Priors
========

A :class:`hidten.prior.Prior` can by attachd to any :class:`hidten.generic.Module`.
A prior rates the `matrix()` of its module and returns `prior_scores` that describe how likely the parameters are.

In the following example we'll train a model that contains an HMM with a categorical
emitter.
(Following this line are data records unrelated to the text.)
-- ==== Sys2Proof/Machine/Framing.lean ====
section
/-! DEFINITION. The framer (44_framing.md): `frame`, `writeCommand`, `writeData`. -/

namespace Sys2Proof.Machine

/-- `frame(rs, b)` (R77): drive RS, then transfer the high nibble, then the low one (R33, R52). -/
def framePlan (c : Config) (rs : Level) (b : Byte) : Plan :=
  (Plan.sequence
    [.emitting [.wr .rs rs],
      transferNibblePlan c (hiNibble b) bitCountDefault,
      transferNibblePlan c (loNibble b) bitCountDefault]).asFrame ⟨rs, b⟩

/-- `writeCommand(byte)` (R75). -/
def writeCommandPlan (c : Config) (byte : Byte) : Plan := framePlan c rsCmd byte

/-- `writeData(byte)` (R76). -/
def writeDataPlan (c : Config) (byte : Byte) : Plan := framePlan c rsData byte

/-- writeCommand (R75). -/
def execWriteCommand (byte : Byte) (s : State) : Result :=
  perform (.writeCommand byte) (writeCommandPlan s.config byte) s

/-- writeData (R76). -/
def execWriteData (byte : Byte) (s : State) : Result :=
  perform (.writeData byte) (writeDataPlan s.config byte) s

end Sys2Proof.Machine
end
We'll attach a :class:`hidten.tf.prior.dirichlet.TFDirichletPrior` to the emitter.
Lets assume with know a priori that the first symbol is much more likely to be observed than
the others and that we are in a situation where this is not necessarily reflected in the training data.
We'll use the concentration parameters of the Dirichlet prior to encode this knowledge.

First, we define a model.

.. code-block:: python

    import numpy as np
    import tensorflow as tf

    from hidten import HMMMode
    from hidten.tf import TFHMM
    from hidten.tf.prior.dirichlet import TFDirichletPrior


    class HMMModel(tf.keras.Model):

        def __init__(self, use_prior: bool=False) -> None:
            super().__init__()
            self.hmm = TFHMM(states=4)

            self.hmm.emitter[0].initializer = tf.keras.initializers.GlorotNormal()

            self._use_prior = use_prior
            if use_prior:
                prior = TFDirichletPrior()
                # concentration parameters are shared between all states in the head
                prior.share = list(range(3)) * 4
                # a priori we expect high concentration on the first symbol
                prior.initializer = [100]+[0.1]*2
                self.hmm.emitter[0].prior = prior

            self.hmm.transitioner.allow = [
                (0, 0, 0), (0, 1, 1),
                (0, 0, 1), (0, 1, 2),
                (0, 2, 2),
                (0, 2, 3),
                (0, 3, 3),
                (0, 3, 1),
            ]
            self.hmm.transitioner.share = [(0, 2), (2, 4)]
            self.hmm.transitioner.values = [0.6, 0.4, 0.8, 0.2, 0.1, 0.9]

            self.out = self.add_weight(
                shape=(1, 4, 5),
                initializer=tf.keras.initializers.GlorotNormal(),
            )

        def build(self, input_shape: tuple[int | None, ...]) -> None:
            self.hmm.build(input_shape)

        def call(self, x: tf.Tensor) -> tf.Tensor:
            x = tf.nn.softmax(x) # to get hmm outputs that are not nan
            hmm_out = self.hmm(x, mode=HMMMode.POSTERIOR, parallel=25)
            if self._use_prior:
                prior_log_pdf = self.hmm.prior_scores()
                prior_loss = -prior_log_pdf
                self.add_loss(prior_loss)
            return tf.einsum("bthd,hdo->bto", hmm_out, self.out)

We train the model on random data - clearly this data does not reflect the true distribution we want to learn.
However, the Dirichlet prior should help guide the learning process.

.. code-block:: python

    ds = tf.data.Dataset.from_tensor_slices((
            np.random.normal(size=(64, 1000, 3)),
            np.random.randint(0, 5, size=(64, 1000)),
    ))
    ds = ds.batch(32)

    model = HMMModel(use_prior=True)
    model.build((None, None, 3))

    model.compile(
        # larger learning rate to see some effect of the prior in a very short
        # training
        optimizer=tf.keras.optimizers.Adam(learning_rate=0.1),
        loss= tf.losses.SparseCategoricalCrossentropy(from_logits=True),
        jit_compile=True,
    )

    before_training = model.hmm.emitter[0].matrix()

    model.fit(ds, epochs=3)

    after_training = model.hmm.emitter[0].matrix()

Before training, the emission matrix was:

.. code-block:: python

    <tf.Tensor: shape=(1, 4, 3), dtype=float32, numpy=
    array([[[0.35459444, 0.31414294, 0.33126262],
            [0.37932956, 0.4167584 , 0.20391206],
            [0.2959837 , 0.31581268, 0.38820365],
            [0.2735348 , 0.53488946, 0.19157575]]], dtype=float32)>

After training we can observe a shift towards the first symbol:

.. code-block:: python

   <tf.Tensor: shape=(1, 4, 3), dtype=float32, numpy=
    array([[[0.64187217, 0.17431244, 0.18381536],
            [0.66569066, 0.22450018, 0.10980911],
            [0.5790523 , 0.18882595, 0.2321217 ],
            [0.5522496 , 0.32969874, 0.11805164]]], dtype=float32)>